High availability of SOBR #Case 05112528

Post by **makacmar** » Nov 05, 2021 9:48 am this post

Hello,
backup of transaction logs for ms-sql and oracle is not supported in case that VM could be backed up by 2 jobs

jobA is backing up VM in DC A and physical repository is in location A (sobrA)
jobB is backing up VM in DC B and physical repository is in location B (sobrB)
so for normal VM is great HA, but not for oracle and sql
if switch is done, that transaction logs in child job are not done, because is warning in parent jobB - Echo "Transaction logs were not backed up, because JobA is still active"
if this is not supported, then solution has to come on repository level with sobr

for high availability of sobrs a suggest solutions:
1) create button like failover inside of sobr (like button Seal, Maintenance)
2) create group of sobrs with policy like
a) failover
b) round robin (one task to first sobr, second task to second sobr, 3rd to first sobr, …)
c) performance (checking cpu, memory a based on that input, put to correct sobr with less load),
d) priority (sending to sobr1 and in case is fully occupied, it will put into sobr2)
3) put option into job –> storage – "failover" where to choose sobr which will be used in case that all extents in original sobr are offline

Advanced option
4) in case of using copy job continue with chain of backups from copy job on second side (using sobr from copy job as failover sobr - option3)

Or please fix issue with transaction logs supporting in case of switching between 2 jobs

in case that VM is moving from side A to B and jobB should start with backups - like option 4 with prerequisite of copy job

Post by **HannesK** » Nov 05, 2021 11:31 am this post

Hello,
just to clarify: you have a a stretched cluster / metro-cluster from a storage perspective. you do backup of the SQL / Oracle VM to both sides with two backup jobs to be able to continue backup in case of one site goes down (because it's impossible today, to map backup copy job backups to a backup job) . is my understanding correct?

The second goal you have is having the transaction logs in both locations, correct?

Your suggestion 4 is probably the most likely thing that could be done. That would mean one backup job to SOBR A and one backup copy job from SOBR A to SOBR B. I don't have a time estimation on that, but with the background improvements we plan, that could be doable in future releases.

Transaction logs can only be backed up by one backup job, correct. But a second backup job can still back up the same VM with "perform copy only" mode. In a DR situation, the second backup job could be enabled for processing transaction logs. But yes, the transaction logs from the lost site are missing in that case.

Chances that we add redundancy of SOBRs into the software are low. That would add a massive amount of complexity and performance implication to the software while redundancy could also be solved at storage level depending on the operating system / hardware that is used. For example with object storage, it's possible to have geo-redundant storage. With V12, we plan to write directly to object storage.
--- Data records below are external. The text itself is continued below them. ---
-- ==== Sys2Proof/Machine/Ops.lean ====
section
/-! DEFINITION. The named operations over the state: locations, registers, time, host memory, free values. -/

namespace Sys2Proof.Machine

/-! ### Locations (R16 to R21) -/

/-- A location code (R16). -/
def mkLoc (die region cluster unit sub : Nat) : Nat :=
  die * 8192 + region * 4096 + cluster * 2048 + unit * 64 + sub

def locDie (l : Nat) : Nat := bits l 13 3
def locRegion (l : Nat) : Nat := bits l 12 1
def locCluster (l : Nat) : Nat := bits l 11 1
def locUnit (l : Nat) : Nat := bits l 6 5
def locSub (l : Nat) : Nat := bits l 0 6

/-- The cluster index of a location on an S-die: 2 * region + cluster (R17). -/
def locClu (l : Nat) : Nat := 2 * locRegion l + locCluster l

/-- A hub location (R21). -/
def hubLoc (unit : Nat) : Nat := mkLoc 6 0 0 unit 0

def locIss : Nat := 0xC040
def locCol : Nat := 0xC080
def locArb : Nat := 0xC0C0
def locLed : Nat := 0xC100
def locClk : Nat := 0xC180
/-- The faceplate, which no location code names (R426). -/
def locFp : Nat := 0x10000

/-- Sub-block `sub` of a unit of cluster `clu` of a die. -/
def cluLoc (die clu unit sub : Nat) : Nat := mkLoc die (clu / 2) (clu % 2) unit sub

/-- Sub-block `sub` of a port unit (R17). -/
def unitLoc (die unit sub : Nat) : Nat :=
  if unit < 16 then cluLoc die (unit / 4) unit sub else mkLoc die 0 0 unit sub

/-- The port unit that carries a port (R19). -/
def portUnit (port : Nat) : Nat := if port < 64 then port / 4 else 16

/-- The sub-block of a port within its unit (R92). -/
def portSub (port : Nat) : Nat := if port < 64 then port % 4 else port - 64

/-- The location of a port (R92). -/
def portLoc (die port : Nat) : Nat := unitLoc die (portUnit port) (portSub port)

/-- The key of a port in `ports`. -/
def portKey (die port : Nat) : Nat := 128 * die + port

/-- The cluster index whose pipeline serves a port (R17, R261). -/
def portClu (port : Nat) : Nat := if port < 64 then port / 16 else (port - 64) / 2

/-- The port a location names: die, port (R19). -/
def locPort (l : Nat) : Nat × Nat :=
  (locDie l, if locUnit l < 16 then 4 * locUnit l + locSub l else 64 + locSub l)

/-- The sub-block of a lane of a port unit (R248). -/
def laneLoc (die unit lane : Nat) : Nat := unitLoc die unit (8 + lane)

/-- The location of tailstock `t` in the order S0 to S3, output, event (R27). -/
def tailLoc (t : Nat) : Nat := if t < 4 then mkLoc t 0 0 28 0 else hubLoc (24 + t)

/-! ### The ordering code (R2, R3) -/

/-- Whether a die is fitted (R2). -/
def dieOn (p : Part) (die : Nat) : Bool :=
  match p with
  | .ft2560E => decide (die < 7) && die != 2 && die != 3
  | _ => decide (die < 7)

/-- The enabled S-dies. -/
def sDies (p : Part) : List Nat := (List.range 4).filter (dieOn p)

/-- FP_ID at revision A1 (R5). -/
def fpId : Part → Nat
  | .ft5120E => 0x5120111F
  | .ft5120C => 0x5120211F
  | .ft2560E => 0x25601113

/-- The full draw of the package (R347). -/
def fullDraw (p : Part) : Nat := if p = .ft2560E then 6400 else 12200

/-- The fixed charge of the package (R347, R362). -/
def fixedCharge (p : Part) : Nat := if p = .ft2560E then 1400 else 2200

/-- The grade's maximum junction temperature in 1/16 degree (R2). -/
def gradeMax (p : Part) : Int := if p = .ft5120C then 1680 else 1760

/-! ### The S-dies among each other (R17, R276) -/

/-- The other S-dies of a die, ascending (R276). -/
def otherDies (d : Nat) : List Nat := (List.range 4).filter (· != d)
/-- The rank of another die among them: its endpoint is unit 24 + rank, its pinning field bits 2 * rank (R17, R276). -/
def rankOf (d far : Nat) : Nat := if far < d then far else far - 1
/-- The endpoint of a die that faces another. -/
def brgLoc (d far : Nat) : Nat := mkLoc d 0 0 (24 + rankOf d far) 0
/-- The die that an endpoint faces (R17). -/
def facingDie (d ep : Nat) : Nat := (otherDies d).getD ep 0

/-! ### Fault kinds (R366) -/

/-- Severity and default reaction of each kind: 0 info, 1 warn, 2 error, 3 fatal. -/
def kindTable : Tab (Nat × Nat) :=
  [(0x01, (1, 0)), (0x02, (1, 0)), (0x03, (3, 5)), (0x04, (3, 5)), (0x05, (1, 0)), (0x10, (2, 3)), (0x11, (1, 0)),
   (0x20, (1, 0)), (0x21, (2, 0)), (0x22, (3, 5)), (0x23, (2, 0)), (0x24, (1, 0)), (0x25, (1, 0)), (0x26, (1, 0)),
   (0x27, (2, 4)), (0x28, (2, 0)), (0x30, (1, 0)), (0x31, (2, 0)), (0x40, (2, 0)), (0x41, (1, 0)), (0x42, (2, 0)),
   (0x43, (2, 0)), (0x50, (1, 0)), (0x51, (2, 0)), (0x52, (1, 0)), (0x53, (3, 5)), (0x54, (3, 5)), (0x60, (2, 0)),
   (0x61, (1, 0)), (0x62, (3, 5))]

/-- Severity of a kind; none for a reserved code. -/
def kindSev (k : Nat) : Option Nat := (Tab.get? kindTable k).map Prod.fst

/-- Default reaction level of a kind. -/
def kindReact (k : Nat) : Nat := ((Tab.get? kindTable k).map Prod.snd).getD 0

/-- Kinds whose safe state only a warm reset ends (R366). -/
def resetOnly (k : Nat) : Bool := k == 0x53 || k == 0x54 || k == 0x62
That means, one backup job to an object storage would result in full geo-redundancy and failover has no impact on the backups.

Best regards,
Hannes

PS: please keep in mind that support is there to fix broken things (not for design questions). your SE / SA or the forums are available for feature requests or design questions.
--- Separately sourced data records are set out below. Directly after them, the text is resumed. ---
-- ==== Sys2Proof/Machine/PortInstr.lean ====
section
/-! DEFINITION. The PORT group (R116, R233 to R235, R240 to R252, R346, R418 to R420). -/

namespace Sys2Proof.Machine

/-- An instruction of an opcode and a function code in OPA[3:0]. -/
def isFunc (op fn : Nat) (c : Cmd) : Bool := c.opcode == op && c.opa % 16 == fn

/-- A port that its unit's mode does not provide (R233). -/
def State.absent (s : State) (loc : Nat) : Bool := !s.present (locPort loc).1 (locPort loc).2
/-- NO_TARGET. -/
def noTarget : Compl := { status := stNoTarget }

/-! ### Tokens of a port unit (R64, R346, R403) -/

/-- The request of an instruction for a port unit to leave OFF. -/
def State.unitReq (s : State) (f : Flight) (d u : Nat) : WakeReq :=
  { die := d, clu := u / 4, prio := if f.cmd.bg then 4 else 3, tick := s.now, num := some f.num, unit := some u }

/-- An effect that needs its port unit out of OFF: made where the tokens are granted, DENIED_BUDGET where they are
refused. -/
def State.unitGate (s : State) (f : Flight) (d u : Nat) (act : State → State) : Eff :=
  let r := s.unitReq f d u
  if s.unitPow d u ≠ 0 then (act s, some (okC 0))
  else
    let no := s.refuse r (s.ahead r)
    if no = [] then (act (s.unitOn d u), some (okC 0)) else (s, some (deniedC no false))

/-! ### PORT.SET (R419, R420) -/

/-- A log interval of R420 as a signed number. -/
def logOf (opb lo : Nat) : Int := sx (bits opb lo 4) 4

/-- The profile defaults of R114 that DEFAULTS takes: domain, peer-to-peer, transport. -/
def profileDefaults (p : Nat) : Nat × Bool × Nat :=
  match p with
  | 2 => (24, false, 0)
  | 3 => (0, true, 0)
  | 4 => (254, true, 0)
  | 5 => (127, false, 1)
  | _ => (0, false, 0)

/-- The domain range of a profile (R114). -/
def domainOk (p dom : Nat) : Bool :=
  match p with
  | 2 => decide (24 ≤ dom) && decide (dom ≤ 43)
  | 3 => true
  | 4 => true
  | _ => decide (dom ≤ 127)

/-- The engine settings that an OPB of FUNC 3 gives (R420). -/
def ptpOf (opb : Nat) : PtpCfg :=
  let prof := bits opb 4 3
  let def_ := profileDefaults prof
  let useDef := bit opb 7
  { en := bit opb 0, state := bits opb 1 3, profile := prof,
    p2p := if useDef then def_.2.1 else bit opb 8, twoStep := bit opb 9,
    domain := if useDef then def_.1 else bits opb 10 8,
    logSync := logOf opb 18, logDreq := logOf opb 22, logPdel := logOf opb 26, logAnn := logOf opb 30,
    timeout := bits opb 34 8, autoPass := bit opb 42,
    transp := if useDef then def_.2.2 else bits opb 43 2, altDa := bit opb 45, defs := useDef }

/-- Whether an OPB of FUNC 3 lies outside the ranges of R112, R114, R420. -/
def ptpRange (opb : Nat) : Bool :=
  let c := ptpOf opb
  decide (4 < c.state) || decide (5 < c.profile) || c.transp == 3 ||
    (bit opb 7 && (bit opb 8 || bits opb 10 8 != 0 || bits opb 43 2 != 0)) || !domainOk c.profile c.domain ||
    decide (c.logSync < -7) || decide (4 < c.logSync) || decide (c.logDreq < -7) || decide (4 < c.logDreq) ||
    decide (c.logPdel < -7) || decide (5 < c.logPdel) || decide (c.logAnn < -3) || decide (4 < c.logAnn) ||
    decide (c.timeout < 2)

/-- The operand check of PORT.SET (R400, R419). -/
def portSetBad (c : Cmd) (s : State) : Option Nat :=
  let loc := s.firstLoc c
  let (d, p) := locPort loc
  match c.opa % 16 with
  | 0 => none
  | 1 => none
  | 2 => rangeBad (decide (100000 < c.opb % 2 ^ 17) ||
      (decide (44000 < c.opb % 2 ^ 17) && s.present d p && s.pflag d p R.RLK_CTRL_EN))
  | 3 => rangeBad (ptpRange c.opb)
  | 4 =>
    if reservedOnes ((fieldsAt loc 0x300).getD []) (BitVec.ofNat 32 c.opb) then some 1
    else rangeBad (s.present d p && s.ruleBad (.port d p) 0x300 (BitVec.ofNat 32 c.opb))
  | 5 => none
  | 6 => none
  | _ => some 6

/-- FUNC 0: the mode of a main port unit (R234, R290, R310). -/
def State.setMode (s : State) (d u mode : Nat) : Eff :=
  match (s.unitPorts d u).find? (fun p => s.pstate d p != psDisabled) with
  | some p => (s, some (conflictC (s.pstate d p)))
  | none =>
    let t := s.put (unitLoc d u 16) R.PU_MODE_MODE mode
    if s.raisesOver t d then (s, some (conflictC 0xF0))
    else
      let s := (s.unitPorts d u).foldl (fun s p => (s.endHold d p).flushPort d p) s
      let s := (List.range 4).foldl (fun s l => s.prbsStop d u l) s
      let s := s.put (unitLoc d u 16) R.PU_MODE_MODE mode
      let s := (List.range 4).foldl (fun s i =>
        s.setPort d (4 * u + i) { s.port d (4 * u + i) with sums := none }) s
      let s := s.unitRest d u
      ((s.resvSync d).getD s, some (okC 0))

/-- FUNC 1: the rate of a service port (R235, R290). -/
def State.setRate (s : State) (d p : Nat) (fast : Bool) : Eff :=
  if s.pstate d p ≠ psDisabled then (s, some (conflictC (s.pstate d p)))
  else
    let t := s.putB (unitLoc d 16 16) ⟨0, 16 + (p - 64), 1⟩ fast
    if s.raisesOver t d then (s, some (conflictC 0xF0)) else (t.windowSync d p, some (okC 0))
Post by **makacmar** » Nov 05, 2021 1:37 pm this post

Hello Hannes,
we have stretched cluster
jobA, jobB, but VM is backed up only in one job at the same time, it depends, where VM is located
VM is backed up by jobA, in case location A is down, VM is moved to location B and backup by job B
if repository are physical servers without high availability
how to solve such situation?
I suggest only what will be appreciated if policy for SOBR will exist as I don't see solution in veeam11

Post by **Gostev** » Nov 05, 2021 4:07 pm this post

Conceptually, SOBR was designed with the following paradigm in mind:
Performance Tier carries a role of fast landing zone and "local cache" of most recent backups. As any cache, it can be re-built if lost (from Capacity Tier).
Capacity Tier provides redundancy (including off-site) via Copy mode, eliminating the need to make Performance Tier extents highly available.
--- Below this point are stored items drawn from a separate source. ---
/-- Tick and code of an edge on a tailstock (R223): an instant in 2^-16 ns times `den`, less a delay in fs, in units of
1/4096 tick, to the nearest, halves up. -/
def State.place (s : State) (tail : Nat) (inst : Int) (den : Nat) (fs : Int) : Nat × Nat :=
  let c := roundDiv ((5 * inst - ((s.tail tail).f : Int) * den) * 15625 - 5 * fsU fs * den) (128 * 15625 * den)
  (c.toNat / 4096, c.toNat % 4096)

/-- Time passes until the event tailstock counts a tick N. -/
def State.advanceToTick (s : State) (n : Nat) : State := s.advance (n - (s.tail 5).n)

/-- A PULSE output fires the pulse of its next nominal instant: both its edges placed from the output tailstock as R223
places a trigger's, the leading one falling with INVERT (R215, R216); with FORMAT off none leaves. The factory delay of an
output is given nowhere and is a factory value (log entry 14). -/
def execPulseEdge (k o : Nat) (s : State) : Out :=
  let x := s.out (outIdx k o)
  if 4 ≤ k ∨ o = 0 ∨ 4 ≤ o ∨ !x.pulse ∨ !s.flag (outLoc k o) R.OUT_STAT_LIVE then .next s
  else
    let at_ := (x.next : Int) + s.pendAt x.next
    let s := s.advanceToU at_.toNat
    let s := s.setOut (outIdx k o) { x with next := x.next + x.period * 65536 }
    let d := Config.factory (outLoc k o) 0 0
    let a := s.place 4 at_ 1 d
    let b := s.place 4 (at_ + (x.width : Int) * 65536) 1 d
    let inv := bit x.cfg 3
    .next (if x.format = 0 then s else (s.send (.outEdge k o a.1 a.2 inv)).send (.outEdge k o b.1 b.2 (!inv)))

/-- D_trg of the trigger's standard, and its board term, in fs (R223). -/
def State.trgDelay (s : State) (n : Nat) : Int :=
  let l := hubLoc (20 + n)
  s.calVal l 3 (4096 + s.fld l R.TRG_CTRL_STD) + sx (s.fld l R.TRG_EXT_EXT) 32

/-- After a pulse: the next pulse of the burst, the next instant, or the end of the schedule (R222, R226). -/
def State.trgStep (s : State) (n : Nat) : State :=
  let x := s.trig n
  let l := hubLoc (20 + n)
  if x.now then
    if (s.trgCount n).any (fun c => decide (c ≤ x.k)) then s.trgIdle n 0 else s.setTrig n { x with now := false }
  else if x.mode = 3 ∧ x.b < s.fld l R.TRG_BURST_B_M1 then s.setTrig n { x with b := x.b + 1 }
  else if (s.trgCount n).any (fun c => decide (c ≤ x.k + 1)) then s.trgIdle n 0
  else s.setTrig n { x with k := x.k + 1, b := 0 }

/-- The stamp of a capture edge on the present tick (R217), in 2^-16 ns from TAI second 0. -/
def State.capStamp (s : State) (ch code : Nat) : Nat :=
  let l := hubLoc (12 + ch)
  let d : Int := s.calVal l 2 (4096 + s.fld l R.CAP_CTRL_STD) + sx (s.fld l R.CAP_EXT_EXT) 32
  (roundDiv (((s.tail 5).fu : Int) * 15625 + 5 * fsU (s.calVal l 2 code - d)) (5 * 15625)).toNat

/-- An edge that reaches a capture channel, in 1/4096 tick of the monotonic count, with its stamp (R218 to R220): dead time,
queue, event. -/
def State.capEdge (s : State) (ch : Nat) (falling : Bool) (here stamp : Nat) : State :=
  let l := hubLoc (12 + ch)
  let edge := s.fld l R.CAP_CTRL_EDGE
  let x := s.cap ch
  if 8 ≤ ch ∨ !s.flag l R.CAP_CTRL_EN ∨ s.calBusy l 2 ∨ s.calBusy (hubLoc (20 + ch)) 3 ∨ s.faults.reduced ∨ (edge = 0 ∧ falling) ∨ (edge = 1 ∧ !falling) ∨
      x.last.any (fun t => decide ((here - t) * 16 < s.fld l R.CAP_CTRL_DEAD * 40960)) then s
  else
    let seq := s.fld l R.CAP_SEQ_SEQ
    let s := s.put l R.CAP_SEQ_SEQ (seq + 1)
    if 256 ≤ x.queue.length then
      (s.setCap ch { x with lost := true, last := some here }).bump l R.CAP_STAT_DROP
    else
      let e : CapEnt :=
        { stamp := stamp, fall := falling, stepGen := (s.tail 5).stepGen,
          uncal := !s.flag l R.CAL_STAT_VALID, lost := x.lost, safe := s.safe,
          loop := s.flag l R.CAP_CTRL_LOOP, dropped := false, seq := seq }
      let s := s.setCap ch { x with lost := false, last := some here }
      if s.flag l R.CAP_CTRL_MODE then s.setCap ch { s.cap ch with queue := x.queue ++ [e] }
      else
        let ovr := if s.flag locFp (R.EVT_ROUTE_CAP_OVR ch) then some (s.fp (R.EVT_ROUTE_CAP_RING ch)) else none
        let r := s.event 2 (ch + b2n falling * 8 + seq % 4096 * 16) (tx64 stamp) ovr
        if r.2 then r.1
        else r.1.setCap ch { r.1.cap ch with queue := x.queue ++ [{ e with dropped := true }] }

/-- An edge on a capture input, which a channel with LOOP ignores (R217, R228). -/
def execCaptureEdge (ch : Nat) (falling : Bool) (code : Nat) (s : State) : Out :=
  if s.flag (hubLoc (12 + ch)) R.CAP_CTRL_LOOP then .next s
  else .next (s.capEdge ch falling ((s.tail 5).m * 4096 + code) (s.capStamp ch code))

/-- The capture channels looped to a trigger (R228). -/
def State.loopCaps (s : State) (n : Nat) : List Nat :=
  (List.range 8).filter (fun ch => s.flag (hubLoc (12 + ch)) R.CAP_CTRL_LOOP && s.fld (hubLoc (12 + ch)) R.CAP_CTRL_LOOP_TRG == n)

/-- An edge of a trigger, due at an instant in 2^-16 ns times `den` and fired on a tick and code, reaches the channels looped
to it: its stamp is T - D_trg_ext and a residual within 25 ps, which is open (R228). -/
def State.loopEdge (s : State) (n : Nat) (falling : Bool) (inst : Int) (den : Nat) (at_ : Nat × Nat) : State :=
  let ext := sx (s.fld (hubLoc (20 + n)) R.TRG_EXT_EXT) 32
  (s.loopCaps n).foldl (fun s ch =>
    let (v, s) := s.freeNat
    let r : Int := (v % 3277 : Nat) - 1638
    let stamp := roundDiv (inst * 15625 - fsU ext * den) (15625 * den) + r
    s.capEdge ch falling (((s.tail 5).m + at_.1 - (s.tail 5).n) * 4096 + at_.2) stamp.toNat) s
Post by **makacmar** » Nov 08, 2021 9:31 am this post

Hello Gostev,
but this gives you availability of backup images, but not to provide backups of logs from child jobs.
so in this case, backup will fail

Post by **Gostev** » Nov 08, 2021 12:21 pm this post

Why would backup fail? Unless there's some bug I'm not aware of, log backup should continue to another performance tier extent.

Post by **HannesK** » Nov 09, 2021 8:14 am this post

Hello,
Is there a capacity tier involved in that setup (I cannot find that in the initial post)? Anton, correct my if I'm wrong... are you suggesting the following design?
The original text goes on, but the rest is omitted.